• [What is needed]: The answer must consist only of the lines from the line with "s.countNow.freeIndex = s.freeIndex := rfl" to the line with "s.countNow.pinSample = s.pinSample := rfl", both included, exactly as they stand below.

(Dataset entries)
══════════

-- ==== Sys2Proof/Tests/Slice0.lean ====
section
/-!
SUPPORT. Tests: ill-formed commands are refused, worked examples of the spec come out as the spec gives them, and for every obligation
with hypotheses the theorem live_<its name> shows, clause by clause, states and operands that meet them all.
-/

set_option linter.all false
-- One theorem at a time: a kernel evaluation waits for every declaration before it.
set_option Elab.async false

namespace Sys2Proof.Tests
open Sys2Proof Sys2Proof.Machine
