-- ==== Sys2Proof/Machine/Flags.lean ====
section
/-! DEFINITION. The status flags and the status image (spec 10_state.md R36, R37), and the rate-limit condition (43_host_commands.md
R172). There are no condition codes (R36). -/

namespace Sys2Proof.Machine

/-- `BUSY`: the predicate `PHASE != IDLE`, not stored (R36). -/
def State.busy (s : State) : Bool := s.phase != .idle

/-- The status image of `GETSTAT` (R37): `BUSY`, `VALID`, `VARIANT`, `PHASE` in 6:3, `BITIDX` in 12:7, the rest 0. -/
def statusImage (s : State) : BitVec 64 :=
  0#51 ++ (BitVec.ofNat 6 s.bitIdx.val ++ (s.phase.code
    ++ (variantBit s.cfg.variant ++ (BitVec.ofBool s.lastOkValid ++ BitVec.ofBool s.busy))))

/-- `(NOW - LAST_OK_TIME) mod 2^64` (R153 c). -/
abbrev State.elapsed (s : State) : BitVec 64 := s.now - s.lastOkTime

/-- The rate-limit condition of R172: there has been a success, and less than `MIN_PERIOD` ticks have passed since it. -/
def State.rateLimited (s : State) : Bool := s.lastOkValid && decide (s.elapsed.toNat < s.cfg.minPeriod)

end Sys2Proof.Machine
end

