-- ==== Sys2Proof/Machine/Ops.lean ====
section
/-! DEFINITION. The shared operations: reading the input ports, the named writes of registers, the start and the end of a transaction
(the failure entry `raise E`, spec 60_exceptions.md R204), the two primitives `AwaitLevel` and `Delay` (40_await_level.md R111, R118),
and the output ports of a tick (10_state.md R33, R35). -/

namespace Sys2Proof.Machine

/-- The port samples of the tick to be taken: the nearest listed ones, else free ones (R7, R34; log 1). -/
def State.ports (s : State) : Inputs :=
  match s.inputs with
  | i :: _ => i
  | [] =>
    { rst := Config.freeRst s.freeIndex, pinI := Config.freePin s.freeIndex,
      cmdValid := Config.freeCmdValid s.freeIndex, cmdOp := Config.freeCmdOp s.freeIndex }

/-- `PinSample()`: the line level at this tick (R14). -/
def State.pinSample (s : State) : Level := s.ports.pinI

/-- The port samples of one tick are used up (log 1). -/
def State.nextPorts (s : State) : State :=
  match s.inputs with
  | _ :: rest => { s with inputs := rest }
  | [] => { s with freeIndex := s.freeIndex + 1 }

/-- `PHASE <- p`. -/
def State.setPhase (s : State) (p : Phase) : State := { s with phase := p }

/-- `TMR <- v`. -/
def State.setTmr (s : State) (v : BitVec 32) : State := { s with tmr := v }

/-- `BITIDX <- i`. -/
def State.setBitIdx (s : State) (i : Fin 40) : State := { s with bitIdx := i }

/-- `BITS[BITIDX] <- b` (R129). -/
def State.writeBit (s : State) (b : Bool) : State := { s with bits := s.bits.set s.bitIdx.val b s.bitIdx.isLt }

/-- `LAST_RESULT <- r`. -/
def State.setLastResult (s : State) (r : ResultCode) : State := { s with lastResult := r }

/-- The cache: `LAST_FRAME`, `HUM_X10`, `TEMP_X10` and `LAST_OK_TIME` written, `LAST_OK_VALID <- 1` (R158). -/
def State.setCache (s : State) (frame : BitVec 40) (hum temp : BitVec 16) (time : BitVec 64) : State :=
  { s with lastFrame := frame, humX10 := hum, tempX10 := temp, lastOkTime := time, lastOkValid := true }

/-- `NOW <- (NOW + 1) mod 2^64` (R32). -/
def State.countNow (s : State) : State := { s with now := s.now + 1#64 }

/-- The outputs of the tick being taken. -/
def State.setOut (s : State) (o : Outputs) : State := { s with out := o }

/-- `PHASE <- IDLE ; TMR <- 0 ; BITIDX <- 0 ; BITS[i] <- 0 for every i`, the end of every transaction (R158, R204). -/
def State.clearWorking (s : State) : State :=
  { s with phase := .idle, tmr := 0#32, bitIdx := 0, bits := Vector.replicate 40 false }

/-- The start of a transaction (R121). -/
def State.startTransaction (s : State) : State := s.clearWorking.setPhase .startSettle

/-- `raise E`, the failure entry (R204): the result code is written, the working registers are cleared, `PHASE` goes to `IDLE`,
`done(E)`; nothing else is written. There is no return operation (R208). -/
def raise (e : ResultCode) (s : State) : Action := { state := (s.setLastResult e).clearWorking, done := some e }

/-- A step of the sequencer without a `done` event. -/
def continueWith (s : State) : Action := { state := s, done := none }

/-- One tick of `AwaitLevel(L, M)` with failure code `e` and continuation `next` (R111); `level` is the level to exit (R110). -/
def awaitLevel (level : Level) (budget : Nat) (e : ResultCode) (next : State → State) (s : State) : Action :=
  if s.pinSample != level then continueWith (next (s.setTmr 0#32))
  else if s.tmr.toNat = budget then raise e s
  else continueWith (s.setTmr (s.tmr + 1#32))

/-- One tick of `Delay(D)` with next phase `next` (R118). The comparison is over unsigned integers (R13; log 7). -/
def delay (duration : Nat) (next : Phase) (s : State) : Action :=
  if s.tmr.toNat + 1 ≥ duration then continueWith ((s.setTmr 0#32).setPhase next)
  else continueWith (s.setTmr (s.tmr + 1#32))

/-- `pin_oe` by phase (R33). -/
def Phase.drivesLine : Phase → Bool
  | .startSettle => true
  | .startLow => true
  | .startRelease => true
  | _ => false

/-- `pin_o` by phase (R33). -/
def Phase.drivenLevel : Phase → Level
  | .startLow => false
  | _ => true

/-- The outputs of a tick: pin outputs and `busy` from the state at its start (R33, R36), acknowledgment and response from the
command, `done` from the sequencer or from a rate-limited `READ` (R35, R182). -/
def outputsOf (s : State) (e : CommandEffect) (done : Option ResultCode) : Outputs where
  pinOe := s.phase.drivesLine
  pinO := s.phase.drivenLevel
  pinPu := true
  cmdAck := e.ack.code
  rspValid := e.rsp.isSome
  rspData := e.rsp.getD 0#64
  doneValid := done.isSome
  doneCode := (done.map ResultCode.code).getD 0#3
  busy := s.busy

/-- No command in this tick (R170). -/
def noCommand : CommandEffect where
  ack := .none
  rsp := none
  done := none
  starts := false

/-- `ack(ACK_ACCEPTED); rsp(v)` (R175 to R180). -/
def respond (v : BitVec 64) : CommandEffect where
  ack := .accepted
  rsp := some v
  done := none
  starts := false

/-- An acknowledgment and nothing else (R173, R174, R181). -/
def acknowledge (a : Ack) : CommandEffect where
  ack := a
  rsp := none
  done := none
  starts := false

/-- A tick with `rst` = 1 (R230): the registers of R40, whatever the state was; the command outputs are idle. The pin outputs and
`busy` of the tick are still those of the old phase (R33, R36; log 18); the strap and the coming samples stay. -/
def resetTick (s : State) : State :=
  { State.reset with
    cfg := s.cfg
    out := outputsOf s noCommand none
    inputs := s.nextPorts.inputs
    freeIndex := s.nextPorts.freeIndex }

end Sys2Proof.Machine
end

══════════

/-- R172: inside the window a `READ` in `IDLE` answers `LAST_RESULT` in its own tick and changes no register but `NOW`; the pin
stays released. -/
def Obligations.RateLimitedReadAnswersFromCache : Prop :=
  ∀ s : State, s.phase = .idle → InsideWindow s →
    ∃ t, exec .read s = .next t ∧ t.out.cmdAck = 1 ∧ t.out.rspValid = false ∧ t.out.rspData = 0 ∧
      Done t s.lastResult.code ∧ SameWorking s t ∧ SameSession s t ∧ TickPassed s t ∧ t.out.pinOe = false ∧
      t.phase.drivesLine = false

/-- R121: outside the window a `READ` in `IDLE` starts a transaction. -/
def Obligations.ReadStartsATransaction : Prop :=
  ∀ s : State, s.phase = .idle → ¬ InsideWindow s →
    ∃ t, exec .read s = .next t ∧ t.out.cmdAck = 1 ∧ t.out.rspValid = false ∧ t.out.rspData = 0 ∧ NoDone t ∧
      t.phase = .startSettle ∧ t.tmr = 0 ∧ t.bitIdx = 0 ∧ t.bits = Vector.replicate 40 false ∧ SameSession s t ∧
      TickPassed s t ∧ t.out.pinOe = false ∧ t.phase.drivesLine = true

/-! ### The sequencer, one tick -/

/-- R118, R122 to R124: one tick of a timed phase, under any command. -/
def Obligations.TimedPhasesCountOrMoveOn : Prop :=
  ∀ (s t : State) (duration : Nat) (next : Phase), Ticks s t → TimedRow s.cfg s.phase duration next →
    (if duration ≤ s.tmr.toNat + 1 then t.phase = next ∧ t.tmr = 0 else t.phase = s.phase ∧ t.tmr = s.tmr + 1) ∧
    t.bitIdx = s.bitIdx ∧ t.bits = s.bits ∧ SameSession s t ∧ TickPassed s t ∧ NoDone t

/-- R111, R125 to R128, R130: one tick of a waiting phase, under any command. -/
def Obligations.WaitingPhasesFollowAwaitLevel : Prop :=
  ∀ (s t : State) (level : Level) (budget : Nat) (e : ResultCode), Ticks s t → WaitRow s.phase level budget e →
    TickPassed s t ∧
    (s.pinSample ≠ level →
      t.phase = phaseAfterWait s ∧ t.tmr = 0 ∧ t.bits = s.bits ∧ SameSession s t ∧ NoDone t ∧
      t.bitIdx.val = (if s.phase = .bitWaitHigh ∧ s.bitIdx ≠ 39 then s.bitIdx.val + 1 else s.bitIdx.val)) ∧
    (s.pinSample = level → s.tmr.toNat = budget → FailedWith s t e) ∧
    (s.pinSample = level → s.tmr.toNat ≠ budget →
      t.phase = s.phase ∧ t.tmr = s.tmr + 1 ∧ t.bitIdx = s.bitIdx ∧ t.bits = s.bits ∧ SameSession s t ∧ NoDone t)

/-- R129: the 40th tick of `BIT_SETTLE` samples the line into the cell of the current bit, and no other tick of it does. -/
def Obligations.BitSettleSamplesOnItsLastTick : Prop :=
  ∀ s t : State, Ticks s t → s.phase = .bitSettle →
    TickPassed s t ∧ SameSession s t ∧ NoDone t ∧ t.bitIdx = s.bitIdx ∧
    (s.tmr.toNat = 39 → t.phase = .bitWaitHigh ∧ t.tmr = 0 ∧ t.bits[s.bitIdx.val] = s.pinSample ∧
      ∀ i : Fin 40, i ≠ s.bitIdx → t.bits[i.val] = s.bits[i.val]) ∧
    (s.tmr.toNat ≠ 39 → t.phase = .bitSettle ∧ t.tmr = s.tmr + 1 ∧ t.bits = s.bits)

══════════

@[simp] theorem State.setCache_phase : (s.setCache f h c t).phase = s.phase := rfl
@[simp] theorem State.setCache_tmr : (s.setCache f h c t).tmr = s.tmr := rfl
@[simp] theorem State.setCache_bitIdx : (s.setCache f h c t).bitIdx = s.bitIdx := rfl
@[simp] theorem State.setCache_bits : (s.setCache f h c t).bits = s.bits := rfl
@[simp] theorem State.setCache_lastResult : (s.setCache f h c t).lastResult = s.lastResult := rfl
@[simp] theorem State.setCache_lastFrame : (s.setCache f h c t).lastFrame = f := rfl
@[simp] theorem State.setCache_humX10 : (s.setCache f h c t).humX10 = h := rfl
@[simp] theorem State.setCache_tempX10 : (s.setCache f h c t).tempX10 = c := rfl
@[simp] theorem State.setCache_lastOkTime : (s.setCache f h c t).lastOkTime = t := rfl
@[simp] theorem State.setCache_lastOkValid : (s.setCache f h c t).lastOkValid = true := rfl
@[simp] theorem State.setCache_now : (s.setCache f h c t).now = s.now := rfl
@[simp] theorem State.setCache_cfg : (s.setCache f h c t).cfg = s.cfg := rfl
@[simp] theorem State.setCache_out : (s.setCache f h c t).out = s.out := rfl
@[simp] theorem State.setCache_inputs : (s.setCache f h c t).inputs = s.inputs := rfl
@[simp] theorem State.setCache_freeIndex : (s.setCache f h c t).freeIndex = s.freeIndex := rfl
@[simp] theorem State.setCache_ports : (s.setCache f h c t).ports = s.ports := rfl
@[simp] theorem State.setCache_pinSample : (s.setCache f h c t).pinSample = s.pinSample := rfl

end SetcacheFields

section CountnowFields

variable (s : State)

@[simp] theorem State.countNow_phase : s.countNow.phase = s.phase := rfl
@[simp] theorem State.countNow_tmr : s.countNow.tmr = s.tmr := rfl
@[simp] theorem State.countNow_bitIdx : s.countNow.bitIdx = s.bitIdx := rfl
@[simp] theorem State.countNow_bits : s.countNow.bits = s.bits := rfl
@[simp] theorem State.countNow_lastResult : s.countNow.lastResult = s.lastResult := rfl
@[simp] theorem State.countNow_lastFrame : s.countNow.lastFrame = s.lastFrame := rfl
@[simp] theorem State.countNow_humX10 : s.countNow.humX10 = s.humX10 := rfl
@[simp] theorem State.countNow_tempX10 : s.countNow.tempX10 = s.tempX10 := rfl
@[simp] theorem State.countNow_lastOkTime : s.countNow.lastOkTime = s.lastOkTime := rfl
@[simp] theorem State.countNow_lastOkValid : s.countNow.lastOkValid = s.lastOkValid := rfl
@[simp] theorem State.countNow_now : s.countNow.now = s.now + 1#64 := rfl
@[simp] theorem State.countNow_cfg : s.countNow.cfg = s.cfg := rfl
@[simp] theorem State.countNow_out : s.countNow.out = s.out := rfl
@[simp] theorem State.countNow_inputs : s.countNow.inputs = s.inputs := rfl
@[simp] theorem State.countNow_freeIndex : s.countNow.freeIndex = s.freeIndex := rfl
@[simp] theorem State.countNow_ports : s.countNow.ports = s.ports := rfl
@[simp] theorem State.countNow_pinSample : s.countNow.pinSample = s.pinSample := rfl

══════════

• [Result below]:
@[simp] theorem State.countNow_freeIndex : s.countNow.freeIndex = s.freeIndex := rfl
@[simp] theorem State.countNow_ports : s.countNow.ports = s.ports := rfl
@[simp] theorem State.countNow_pinSample : s.countNow.pinSample = s.pinSample := rfl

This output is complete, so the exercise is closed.